Not with certainty as coding a Foreign Key constraint does not define a relationship (rather it supports a relationship), that is relationships can exists without a FK constraint.
A Foreign Key constraint defines:-
a) a rule that enforces referential integrity
b) optionally maintains/alters referential integrity when the referred to column is changed (ON DELETE and ON UPDATE )
As such looking at the Foreign Key List only tells you where/if a FK constraint has been coded.
Saying that the following will get the tables with the constraint and the referenced tables.
More elegant is a matter of opinion, so it's up to you :-
WITH cte_part(name,reqd,rest) AS (
SELECT name,'',substr(sql,instr(sql,' REFERENCES ') + 12)||' REFERENCES '
FROM sqlite_master
WHERE sql LIKE '% REFERENCES %(%'
UNION ALL
SELECT
name,
substr(rest,0,instr(rest,' REFERENCES ')),
substr(rest,instr(rest,' REFERENCES ') + 12)
FROM cte_part
WHERE length(rest) > 12
)
SELECT DISTINCT
CASE
WHEN length(reqd) < 1 THEN name
ELSE
CASE substr(reqd,1,1)
WHEN '''' THEN substr(replace(reqd,substr(reqd,1,1),''),1,instr(reqd,'(')-3)
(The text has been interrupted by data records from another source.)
-- ==== Sys2Proof/Machine/Boot.lean ====
section
/-!
DEFINITION. Reset, boot and the configuration image (R536 to R550, R610): resets, the checks of a slot, applying its records,
boot lock, and the flash port.
-/

namespace Sys2Proof.Machine

open Sys2Proof.Crypto

/-! ### Resets (R536, R610) -/

/-- The counters that only power-on resets: BOOT_CNT and HST_ALERTCNT (R550, R569). -/
def powerOnKey (k : Nat) : Bool :=
  let a := k / 64
  (decide (0x10200 ≤ a) && decide (a < 0x10240)) || (decide (0x80080 ≤ a) && decide (a < 0x80100))

/-- A cold reset: fuses stay, and the flash is outside the device; the stacks are initialised and the observation region is
zeroed. A boot begins. -/
def Dev.coldReset (d : Dev) : Dev :=
  let z := Dev.reset d.boot.fuses d.boot.flash true
  let kept := (Tbl.keep (fun k _ => powerOnKey k) d.regs).foldl (fun t e => Tbl.set t e.1 e.2) z.regs
  { z with regs := kept, free := d.free }.beginBoot false

/-- COLD_RESET: PORESET_N was low and is high again. -/
def execColdReset (s : State) : Res :=
  run .coldReset s fun d => if d.boot.powerGood then d.coldReset else d

/-- A write of BOOT_RESET.CODE: 0xC5 starts a cold reset, another value has no effect. -/
def Dev.writeReset (d : Dev) (code : Nat) : Dev :=
  if code = 0xC5 ∧ !d.boot.resetHeld ∧ d.mode ≠ 4 then d.coldReset else d

/-- BOOT_RESET. -/
def execBootReset (code : Fin 256) (s : State) : Res := run (.bootReset code) s fun d => d.writeReset code

/-- POWER_FAIL: the device acts as if PORESET_N were low, in reset. -/
def execPowerFail (s : State) : Res :=
  run .powerFail s fun d =>
    let z := d.coldReset
    ({ z with boot := { z.boot with powerGood := false, resetHeld := true } }.set F.BOOT_STAT_PHASE 0).set F.BOOT_CNT_COUNT
      (d.get F.BOOT_CNT_COUNT 0) 0

/-- SUPPLY_AND_CLOCK_GOOD: a cold reset follows the failure, or power-on. -/
def execSupplyAndClockGood (s : State) : Res :=
  run .supplyAndClockGood s fun d => if d.boot.powerGood then d else d.coldReset

/-! ### Flash and headers (R537 to R539) -/

/-- Bytes of the flash, which reads 0xFF where it is erased. -/
def Dev.flashBytes (d : Dev) (a n : Nat) : List Byte := (Mem.readN d.boot.flash a n).map fun b => b ^^^ 0xFF

/-- The place of a slot. -/
def slotBase (i : Nat) : Nat := i * 0x04000000

/-- The header of a slot. -/
def Dev.header (d : Dev) (i : Nat) : List Byte := d.flashBytes (slotBase i) 64

/-- Is a header valid: MAGIC, FORMAT, DEVICE, REVISION and HDR_CRC (R540)? -/
def headerOk (h : List Byte) : Bool :=
  le h 0 4 == 0x49534552 && le h 4 2 == 1 && le h 6 2 == 0x7164 && le h 8 1 == 0xB0 &&
    crc32c (h.take 60) == le h 60 4

/-- The order of the slots (R538). -/
def Dev.slotOrder (d : Dev) : List Nat :=
  let ok (i : Nat) : Bool := headerOk (d.header i)
  let seq (i : Nat) : Nat := le (d.header i) 20 4
  if ok 1 && (!ok 0 || decide (0 < sdiff 32 (seq 1) (seq 0))) then [1, 0] else [0, 1]

/-- Show the fuses (R548). -/
def Dev.showFuses (d : Dev) : Dev :=
  let f := d.boot.fuses
  let d := (d.set F.BOOT_FUSE_HASH_PRESENT f.hashPresent).set F.BOOT_FUSE_REVOKED f.revoked
  (d.set F.BOOT_FUSE_SEC_MIN (popcount f.version 64)).set F.BOOT_FUSE_ROOT_PRESENT (b2n f.rootPresent)

/-- FUSES_SENSED: what the fuses hold; both headers are read next. -/
def execFusesSensed (f : FuseIn) (s : State) : Res :=
  run (.fusesSensed f) s fun d =>
    if d.get F.BOOT_STAT_PHASE = 1 then
      let x : Fuses :=
        { rootKey := f.rootKey, rootPresent := f.rootPresent, hash0 := f.hash0, hash1 := f.hash1, hashPresent := f.hashPresent,
          revoked := f.revoked, version := f.version }
      let d := { d with boot := { d.boot with fuses := x } }
      let d := { d with boot := { d.boot with slots := d.slotOrder } }
      d.showFuses.set F.BOOT_STAT_PHASE 2
    else d

/-! ### The checks of a slot (R539, R540) -/

/-- The records of an image from offset `off`, and the offset after the last; none where one runs past `stop`. -/
def Dev.readRecords (d : Dev) (base stop : Nat) : Nat → Nat → List ImgRec → Option (List ImgRec × Nat)
  | 0, off, acc => some (acc.reverse, off)
  | n + 1, off, acc =>
    if stop < off + 8 then none
    else
      let h := d.flashBytes (base + off) 8
      let len := le h 4 4
      let next := off + 8 + cdiv len 8 * 8
      if stop < next then none
      else
        let r : ImgRec := { type := le h 0 2, flags := le h 2 2, off := off, body := d.flashBytes (base + off + 8) len }
        Dev.readRecords d base stop n next (r :: acc)

/-- The entries of a key bundle: ID and wrap; none where a body is no whole number of entries. -/
def bundleEntries (l : List Byte) : Option (List (Nat × List Byte)) :=
  if l.length % 42 ≠ 0 then none
  else some ((List.range (l.length / 42)).map fun i => (le l (42 * i) 2, slice l (42 * i + 2) 40))

/-- The keys of a bundle, none where a wrap does not unwrap under the root key. -/
def unwrapAll (root : Nat) (l : List (Nat × List Byte)) : Option (List (Nat × Nat)) :=
  l.mapM fun e => (unwrap root e.2).map fun k => (e.1, k)

/-- Key hash `i` of the fuses is present and not revoked, and KEY_HASH0 is not blank (R540, R545). -/
def Fuses.hashUsable (f : Fuses) (i : Nat) : Bool := bit f.hashPresent 0 && bit f.hashPresent i && !bit f.revoked i

/-- A key hash. -/
def Fuses.hash (f : Fuses) (i : Nat) : Nat := if i = 0 then f.hash0 else f.hash1

/-- What a slot's checks come to: the code of the first that fails (R548), or the accepted image. -/
inductive SlotCheck where
  | bad (code : Nat)
  | good (records : List ImgRec) (bundle : List (Nat × Nat))

/-- The checks after the records have been found: CRC, key hash, signature, version and bundle. -/
def Dev.checkColophon (d : Dev) (base len keyId version : Nat) (rs : List ImgRec) : SlotCheck :=
  let co := len - 208
  let c := d.flashBytes (base + co) 208
  let pub := slice c 8 97
  if le c 0 4 ≠ 0x4C4F4343 ∨ crc32c (d.flashBytes base co) ≠ le c 4 4 then .bad 0x04
  else if !d.boot.fuses.hashUsable keyId ∨ sha384 pub ≠ d.boot.fuses.hash keyId then .bad 0x06
  else if be pub 0 1 ≠ 4 ∨
      !ecdsaVerify (be pub 1 48) (be pub 49 48) (sha384 (d.flashBytes base (co + 112))) (be c 112 48) (be c 160 48) then
    .bad 0x05
  else if version < popcount d.boot.fuses.version 64 then .bad 0x07
  else
    let es := (rs.filter fun r => r.type == 0x0002).mapM fun r => bundleEntries r.body
    match es.bind fun l => if d.boot.fuses.rootPresent ∨ l.flatten = [] then unwrapAll d.boot.fuses.rootKey l.flatten else none with
    | none => .bad 0x08
    | some b => .good rs b

/-- All checks of R540 on slot `i`. -/
def Dev.checkSlot (d : Dev) (i : Nat) (readErr : Bool) : SlotCheck :=
  let base := slotBase i
  let h := d.header i
  let len := le h 12 4
  if readErr then .bad 0x01
  else if !headerOk h then .bad 0x02
  else if 67108864 < len ∨ len < 272 then .bad 0x03
  else match d.readRecords base (len - 208) (le h 16 4) 64 [] with
    | none => .bad 0x03
    | some (rs, e) => if e ≠ len - 208 then .bad 0x03 else d.checkColophon base len (le h 9 1) (le h 24 4) rs

/-- What a failed slot's records had configured goes: everything but the always-on domain and the stacks (R538). Patch memory is
no part of the always-on domain (R39, R508). -/
def Dev.clearConfig (d : Dev) : Dev :=
  { d.powerDown with
    blot := d.blot, host := d.host, quill := { d.quill with patches := [] }, mem := d.mem, clk := d.clk, pmu := d.pmu, imgApplied := false }

/-- Slot `i` has failed with a code: the other slot is tried, or boot fails (R538, R543). It is not the slot booted (R548). -/
def Dev.failSlot (d : Dev) (i code record offset : Nat) : Dev :=
  let d := ((d.set F.BOOT_FAIL_CODE code i).set F.BOOT_FAIL_RECORD record i).set F.BOOT_FAIL_OFFSET offset i
  let rest := d.boot.slots.drop 1
  let d := { d with boot := { d.boot with slots := rest, records := [], bundle := [], fuseTodo := [] } }
  let d := ((d.set F.BOOT_STAT_SLOT 0).set F.BOOT_STAT_IMAGE_SEQ 0).set F.BOOT_BUILD_BUILD_ID 0
  if rest.isEmpty then
    let d := (d.set F.BOOT_STAT_PHASE 8).bump F.BOOT_CNT_COUNT 3
    (d.alert 0).alertActive 0 true
  else ((d.set F.BOOT_STAT_FALLBACK 1).bump F.BOOT_CNT_COUNT 2).set F.BOOT_STAT_PHASE 3

/-- A stack has been initialised, or could not be (R379): it is FAILED then until the next reset. -/
def Dev.stackInit (d : Dev) (n : Nat) (failed : Bool) : Dev :=
  if failed then (((d.set F.MEM_STACK_STATE 5 n).flag F.MEM_STAT_FAILED).alert 5).alertActive 5 true
  else d.set F.MEM_STACK_STATE 1 n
WHEN '[' THEN substr(replace(replace(reqd,'[',''),']',''),1,instr(reqd,'(')-3)
WHEN '`' THEN substr(replace(reqd,substr(reqd,1,1),''),1,instr(reqd,'(')-3)
ELSE substr(reqd,1,instr(reqd,'(')-1)
END
END AS tablename
FROM cte_part
;
As an example of it's use/results :-
screenshot from Navicat
Here's an adaptation of the above that includes, where appropriate, the child table that references the parent :-
WITH cte_part(name,reqd,rest) AS (
SELECT name,'',substr(sql,instr(sql,' REFERENCES ') + 12)||' REFERENCES '
FROM sqlite_master
WHERE sql LIKE '% REFERENCES %(%'
UNION ALL
SELECT
name,
substr(rest,0,instr(rest,' REFERENCES ')),
substr(rest,instr(rest,' REFERENCES ') + 12)
FROM cte_part
WHERE length(rest) > 12
)
SELECT DISTINCT
CASE
WHEN length(reqd) < 1 THEN name
ELSE
CASE substr(reqd,1,1)
WHEN '''' THEN substr(replace(reqd,substr(reqd,1,1),''),1,instr(reqd,'(')-3)
WHEN '[' THEN substr(replace(replace(reqd,'[',''),']',''),1,instr(reqd,'(')-3)
WHEN '`' THEN substr(replace(reqd,substr(reqd,1,1),''),1,instr(reqd,'(')-3)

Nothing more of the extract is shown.